According to the four-phase phase converter of the present invention, four quarter-wavelength distributed constant lines are coupled to each other and arranged.
One of the eight ends and the other end is configured such that one is an input terminal, the other is an output terminal, and the other is grounded or connected to an output terminal.
A four-phase converter with small phase variation can be obtained.

[Brief description of the drawings]

FIG. 1 is a diagram showing an embodiment of a four-phase converter according to the present invention.

FIG. 2 is a diagram showing phase characteristics of the embodiment of FIG.

FIG. 3 is a diagram showing another embodiment of the four-phase converter according to the present invention.

FIG. 4 is a diagram showing still another embodiment of the four-phase converter according to the present invention.

FIG. 5 is a perspective view showing still another embodiment of the four-phase phase converter of the present invention.

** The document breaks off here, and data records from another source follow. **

-- ==== Sys2Proof/Machine/Alu.lean ====
section
/-! DEFINITION. The ALU and logic commands (41_alu.md R140 to R155): the pseudocode of each, once over its operands, and
the meaning of each constructor. -/

namespace Sys2Proof.Machine

/-! ### Data transfer -/

/-- `mov dst, src` (R141). -/
def movCommand (d : Dst) (v : Src) : Cmd Xfer := do
  let ea ← resolveDst d
  let x ← resolveSrc v
  memWrite ea x
  finish

/-- `mov dst, src` (R141). -/
def execMovDirDir (dst src : Byte) (s : State) : Host.Outcome State Fault Refusal :=
  runCommand (movCommand (.direct dst) (.direct src)) s

/-- `mov dst, @srcPtr` (R141). -/
def execMovDirInd (dst srcPtr : Byte) (s : State) : Host.Outcome State Fault Refusal :=
  runCommand (movCommand (.direct dst) (.indirect srcPtr)) s

/-- `mov dst, #imm` (R141). -/
def execMovDirImm (dst imm : Byte) (s : State) : Host.Outcome State Fault Refusal :=
  runCommand (movCommand (.direct dst) (.immediate imm)) s

/-- `mov @dstPtr, src` (R141). -/
def execMovIndDir (dstPtr src : Byte) (s : State) : Host.Outcome State Fault Refusal :=
  runCommand (movCommand (.indirect dstPtr) (.direct src)) s

/-- `mov @dstPtr, @srcPtr` (R141). -/
def execMovIndInd (dstPtr srcPtr : Byte) (s : State) : Host.Outcome State Fault Refusal :=
  runCommand (movCommand (.indirect dstPtr) (.indirect srcPtr)) s

/-- `mov @dstPtr, #imm` (R141). -/
def execMovIndImm (dstPtr imm : Byte) (s : State) : Host.Outcome State Fault Refusal :=
  runCommand (movCommand (.indirect dstPtr) (.immediate imm)) s

/-! ### Arithmetic -/

/-- `add dst, src` (R142). -/
def addCommand (d : Dst) (v : Src) : Cmd Xfer := do
  let ea ← resolveDst d
  let x ← resolveSrc v
  let a ← memRead ea
  let r ← compute a x .add .all
  memWrite ea r
  finish

/-- `add dst, src` (R142). -/
def execAddDirDir (dst src : Byte) (s : State) : Host.Outcome State Fault Refusal :=
  runCommand (addCommand (.direct dst) (.direct src)) s

/-- `add dst, @srcPtr` (R142). -/
def execAddDirInd (dst srcPtr : Byte) (s : State) : Host.Outcome State Fault Refusal :=
  runCommand (addCommand (.direct dst) (.indirect srcPtr)) s

/-- `add dst, #imm` (R142). -/
def execAddDirImm (dst imm : Byte) (s : State) : Host.Outcome State Fault Refusal :=
  runCommand (addCommand (.direct dst) (.immediate imm)) s

/-- `add @dstPtr, src` (R142). -/
def execAddIndDir (dstPtr src : Byte) (s : State) : Host.Outcome State Fault Refusal :=
  runCommand (addCommand (.indirect dstPtr) (.direct src)) s

/-- `add @dstPtr, @srcPtr` (R142). -/
def execAddIndInd (dstPtr srcPtr : Byte) (s : State) : Host.Outcome State Fault Refusal :=
  runCommand (addCommand (.indirect dstPtr) (.indirect srcPtr)) s

/-- `add @dstPtr, #imm` (R142). -/
def execAddIndImm (dstPtr imm : Byte) (s : State) : Host.Outcome State Fault Refusal :=
  runCommand (addCommand (.indirect dstPtr) (.immediate imm)) s

/-- The carry-in step of `subb` (R143): a set CY is cleared and the subtrahend incremented within one byte. -/
def takeCarryIn (x : Byte) : Cmd Byte := do
  let psw ← getPsw
  if psw.cy then
    writeCy false
    pure (x + 1)
  else pure x

/-- `subb dst, src` (R143). CY is read and cleared after the operand reads (decision D25). -/
def subbCommand (d : Dst) (v : Src) : Cmd Xfer := do
  let ea ← resolveDst d
  let x ← resolveSrc v
  let a ← memRead ea
  let y ← takeCarryIn x
  let r ← compute a y .sub .all
  memWrite ea r
  finish

/-- `subb dst, src` (R143). -/
def execSubbDirDir (dst src : Byte) (s : State) : Host.Outcome State Fault Refusal :=
  runCommand (subbCommand (.direct dst) (.direct src)) s

/-- `subb dst, @srcPtr` (R143). -/
def execSubbDirInd (dst srcPtr : Byte) (s : State) : Host.Outcome State Fault Refusal :=
  runCommand (subbCommand (.direct dst) (.indirect srcPtr)) s

/-- `subb dst, #imm` (R143). -/
def execSubbDirImm (dst imm : Byte) (s : State) : Host.Outcome State Fault Refusal :=
  runCommand (subbCommand (.direct dst) (.immediate imm)) s

/-- `subb @dstPtr, src` (R143). -/
def execSubbIndDir (dstPtr src : Byte) (s : State) : Host.Outcome State Fault Refusal :=
  runCommand (subbCommand (.indirect dstPtr) (.direct src)) s

/-- `subb @dstPtr, @srcPtr` (R143). -/
def execSubbIndInd (dstPtr srcPtr : Byte) (s : State) : Host.Outcome State Fault Refusal :=
  runCommand (subbCommand (.indirect dstPtr) (.indirect srcPtr)) s

/-- `subb @dstPtr, #imm` (R143). -/
def execSubbIndImm (dstPtr imm : Byte) (s : State) : Host.Outcome State Fault Refusal :=
  runCommand (subbCommand (.indirect dstPtr) (.immediate imm)) s

/-! ### Logic -/

/-- `anl dst, src` (R145). -/
def anlCommand (d : Dst) (v : Src) : Cmd Xfer := do
  let ea ← resolveDst d
  let x ← resolveSrc v
  let a ← memRead ea
  let r := a &&& x
  logicFlags r
  memWrite ea r
  finish

/-- `anl dst, src` (R145). -/
def execAnlDirDir (dst src : Byte) (s : State) : Host.Outcome State Fault Refusal :=
  runCommand (anlCommand (.direct dst) (.direct src)) s

/-- `anl dst, @srcPtr` (R145). -/
def execAnlDirInd (dst srcPtr : Byte) (s : State) : Host.Outcome State Fault Refusal :=
  runCommand (anlCommand (.direct dst) (.indirect srcPtr)) s

/-- `anl dst, #imm` (R145). -/
def execAnlDirImm (dst imm : Byte) (s : State) : Host.Outcome State Fault Refusal :=
  runCommand (anlCommand (.direct dst) (.immediate imm)) s

/-- `anl @dstPtr, src` (R145). -/
def execAnlIndDir (dstPtr src : Byte) (s : State) : Host.Outcome State Fault Refusal :=
  runCommand (anlCommand (.indirect dstPtr) (.direct src)) s

/-- `anl @dstPtr, @srcPtr` (R145). -/
def execAnlIndInd (dstPtr srcPtr : Byte) (s : State) : Host.Outcome State Fault Refusal :=
  runCommand (anlCommand (.indirect dstPtr) (.indirect srcPtr)) s

/-- `anl @dstPtr, #imm` (R145). -/
def execAnlIndImm (dstPtr imm : Byte) (s : State) : Host.Outcome State Fault Refusal :=
  runCommand (anlCommand (.indirect dstPtr) (.immediate imm)) s

/-- `orl dst, src` (R146). -/
def orlCommand (d : Dst) (v : Src) : Cmd Xfer := do
  let ea ← resolveDst d
  let x ← resolveSrc v
  let a ← memRead ea
  let r := a ||| x
  logicFlags r
  memWrite ea r
  finish

/-- `orl dst, src` (R146). -/
def execOrlDirDir (dst src : Byte) (s : State) : Host.Outcome State Fault Refusal :=
  runCommand (orlCommand (.direct dst) (.direct src)) s

/-- `orl dst, @srcPtr` (R146). -/
def execOrlDirInd (dst srcPtr : Byte) (s : State) : Host.Outcome State Fault Refusal :=
  runCommand (orlCommand (.direct dst) (.indirect srcPtr)) s

/-- `orl dst, #imm` (R146). -/
def execOrlDirImm (dst imm : Byte) (s : State) : Host.Outcome State Fault Refusal :=
  runCommand (orlCommand (.direct dst) (.immediate imm)) s

/-- `orl @dstPtr, src` (R146). -/
def execOrlIndDir (dstPtr src : Byte) (s : State) : Host.Outcome State Fault Refusal :=
  runCommand (orlCommand (.indirect dstPtr) (.direct src)) s

/-- `orl @dstPtr, @srcPtr` (R146). -/
def execOrlIndInd (dstPtr srcPtr : Byte) (s : State) : Host.Outcome State Fault Refusal :=
  runCommand (orlCommand (.indirect dstPtr) (.indirect srcPtr)) s

/-- `orl @dstPtr, #imm` (R146). -/
def execOrlIndImm (dstPtr imm : Byte) (s : State) : Host.Outcome State Fault Refusal :=
  runCommand (orlCommand (.indirect dstPtr) (.immediate imm)) s

/-! ### Increment and decrement -/

/-- `inc op` (R147): no flag is written (decision D18). -/
def incCommand (d : Dst) : Cmd Xfer := do
  let ea ← resolveDst d
  let a ← memRead ea
  memWrite ea (a + 1)
  finish

/-- `inc op` (R147). -/
def execIncDir (op : Byte) (s : State) : Host.Outcome State Fault Refusal :=
  runCommand (incCommand (.direct op)) s

/-- `inc @opPtr` (R147). -/
def execIncInd (opPtr : Byte) (s : State) : Host.Outcome State Fault Refusal :=
  runCommand (incCommand (.indirect opPtr)) s

/-- `dec op` (R148): a subtract-mode compute with every flag disabled. -/
def decCommand (d : Dst) : Cmd Xfer := do
  let ea ← resolveDst d
  let a ← memRead ea
  let r ← compute a 1 .sub .none
  memWrite ea r
  finish

/-- `dec op` (R148). -/
def execDecDir (op : Byte) (s : State) : Host.Outcome State Fault Refusal :=
  runCommand (decCommand (.direct op)) s

/-- `dec @opPtr` (R148). -/
def execDecInd (opPtr : Byte) (s : State) : Host.Outcome State Fault Refusal :=
  runCommand (decCommand (.indirect opPtr)) s

/-! ### Rotate -/

/-- Where `rl` and `rr` write: ADDR_ACC or the operand's address, by ROTATE_DEST (R151). -/
def rotateTarget (cfg : Config) (ea : Byte) : Byte :=
  match cfg.rotateDest with
  | .acc => cfg.addrAcc
  | .operand => ea

/-- `rl op` (R149). -/
def rlCommand (d : Dst) : Cmd Xfer := do
  let ea ← resolveDst d
  let a ← memRead ea
  let cfg ← getConfig
  memWrite (rotateTarget cfg ea) (rol8 a)
  finish

/-- `rl op` (R149). -/
def execRlDir (op : Byte) (s : State) : Host.Outcome State Fault Refusal :=
  runCommand (rlCommand (.direct op)) s

/-- `rl @opPtr` (R149). -/
def execRlInd (opPtr : Byte) (s : State) : Host.Outcome State Fault Refusal :=
  runCommand (rlCommand (.indirect opPtr)) s

/-- `rr op` (R150). -/
def rrCommand (d : Dst) : Cmd Xfer := do
  let ea ← resolveDst d
  let a ← memRead ea
  let cfg ← getConfig
  memWrite (rotateTarget cfg ea) (ror8 a)
  finish

/-- `rr op` (R150). -/
def execRrDir (op : Byte) (s : State) : Host.Outcome State Fault Refusal :=
  runCommand (rrCommand (.direct op)) s

/-- `rr @opPtr` (R150). -/
def execRrInd (opPtr : Byte) (s : State) : Host.Outcome State Fault Refusal :=
  runCommand (rrCommand (.indirect opPtr)) s

/-! ### Decimal conversion -/

/-- The range check of `da` (R152, R153): a value of 100 or more fails under DA_WIDE = FAULT. -/
def daRangeCheck (a : Byte) : Cmd Unit := do
  let cfg ← getConfig
  if a.toNat ≥ 100 ∧ cfg.daWide = .fault then raise .valueRange (zext16 a)
  else pure ()

/-- `da op` (R152). -/
def daCommand (d : Dst) : Cmd Xfer := do
  let ea ← resolveDst d
  let a ← memRead ea
  daRangeCheck a
  memWrite ea (bcd2 a)
  finish

/-- `da op` (R152). -/
def execDaDir (op : Byte) (s : State) : Host.Outcome State Fault Refusal :=
  runCommand (daCommand (.direct op)) s

/-- `da @opPtr` (R152). -/
def execDaInd (opPtr : Byte) (s : State) : Host.Outcome State Fault Refusal :=
  runCommand (daCommand (.indirect opPtr)) s

/-! ### Origin -/

/-- `org addr16` (R154). A successful `PcSet` is a control transfer: XFER = 1 (R260, vector V-F-10; R140's general
sentence says `finish`). DEDUCED (notes/assumptions/6.md). -/
def orgCommand (addr : Half) : Cmd Xfer := do
  pcSet addr
  finishJumped

/-- `org addr16` (R154). -/
def execOrg (addr : Half) (s : State) : Host.Outcome State Fault Refusal :=
  runCommand (orgCommand addr) s

/-! ### Multiply -/

/-- The 16-bit product of two bytes (R155). -/
def product (a b : Byte) : Half := BitVec.ofNat 16 (a.toNat * b.toNat)

/-- p[7:0] (R155). -/
def lowByte (p : Half) : Byte := p.extractLsb' 0 8

/-- p[15:8] (R155). -/
def highByte (p : Half) : Byte := p.extractLsb' 8 8

/-- `mul` (R155): A is read before B, the flags are written before the bytes, the low byte before the high one
(decision D12). -/
def mulCommand : Cmd Xfer := do
  let cfg ← getConfig
  let a ← memRead cfg.addrAcc
  let b ← memRead cfg.addrB
  let p := product a b
  writeCy false
  writeOv (highByte p != 0)
  memWrite cfg.mulLoAddr (lowByte p)
  memWrite cfg.mulHiAddr (highByte p)
  finish

/-- `mul` (R155). -/
def execMul (s : State) : Host.Outcome State Fault Refusal :=
  runCommand mulCommand s

end Sys2Proof.Machine
end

FIG. 6 is a diagram showing an example of a conventional four-phase converter.

[Explanation of symbols]

 DESCRIPTION OF SYMBOLS 1 ... Four-phase converter 2, 3, 4, 5 ... Microstrip line 6 ... Signal input terminal 7, 8, 9, 10 ... Signal output terminal

Claims (5)

[Claims] A first, a second, a third, and a fourth distributed constant line that are sequentially arranged in parallel and coupled to each other; and a coupling of the first, second, third, and fourth distributed constant lines. The length of the portion is １ ／ wavelength at the frequency of the used signal, and one of the first, second, third, and fourth distributed constant lines is one of the signal input terminals, A four-phase converter, wherein any four are signal output terminals, any two are grounded, and the remaining one is connected to any one of the four signal output terminals. 2. One end of the third distributed constant line is used as a signal input terminal, and one end of the first and second distributed constant lines is connected to the first distributed constant line.
And the other end of the fourth distributed constant line as a signal output end; the other end of the second distributed constant line and one end of the fourth distributed constant line are grounded; The four-phase converter according to claim 1, wherein an end is connected to the other end of the first distributed constant line. 3. One end of the second distributed constant line is used as a signal input terminal, and one end of the third and fourth distributed constant lines is connected to the first distributed constant line.
And the other end of the second distributed constant line as a signal output end; one end of the first distributed constant line and the other end of the fourth distributed constant line are grounded; The four-phase phase converter according to claim 1, wherein an end is connected to the other end of the second distributed constant line. 4. The first, second, third, and fourth distributed constant lines are formed by sequentially arranging first, second, third, and fourth distributed constant lines in parallel in a horizontal direction. The length of the coupling portion of the line is 波長 wavelength at the frequency of the signal used, and one of the first, second, third, and fourth distributed constant lines is used as a signal input terminal. Characterized in that any one of the four signal output terminals is connected to one of the four signal output terminals, and the other two are connected to any two of the four signal output terminals. vessel. 5. One end of the first distributed constant line is used as a signal input terminal, and one end of the second and fourth distributed constant lines is connected to the first distributed constant line.
And the other end of the second distributed constant line as a signal output end, the other end of the third distributed constant line is grounded, and one end of the third distributed constant line is connected to one end of the second distributed constant line. , The other end of the fourth distributed constant line to the first
The four-phase converter according to claim 4, wherein the four-phase converter is connected to the other ends of the distributed constant lines.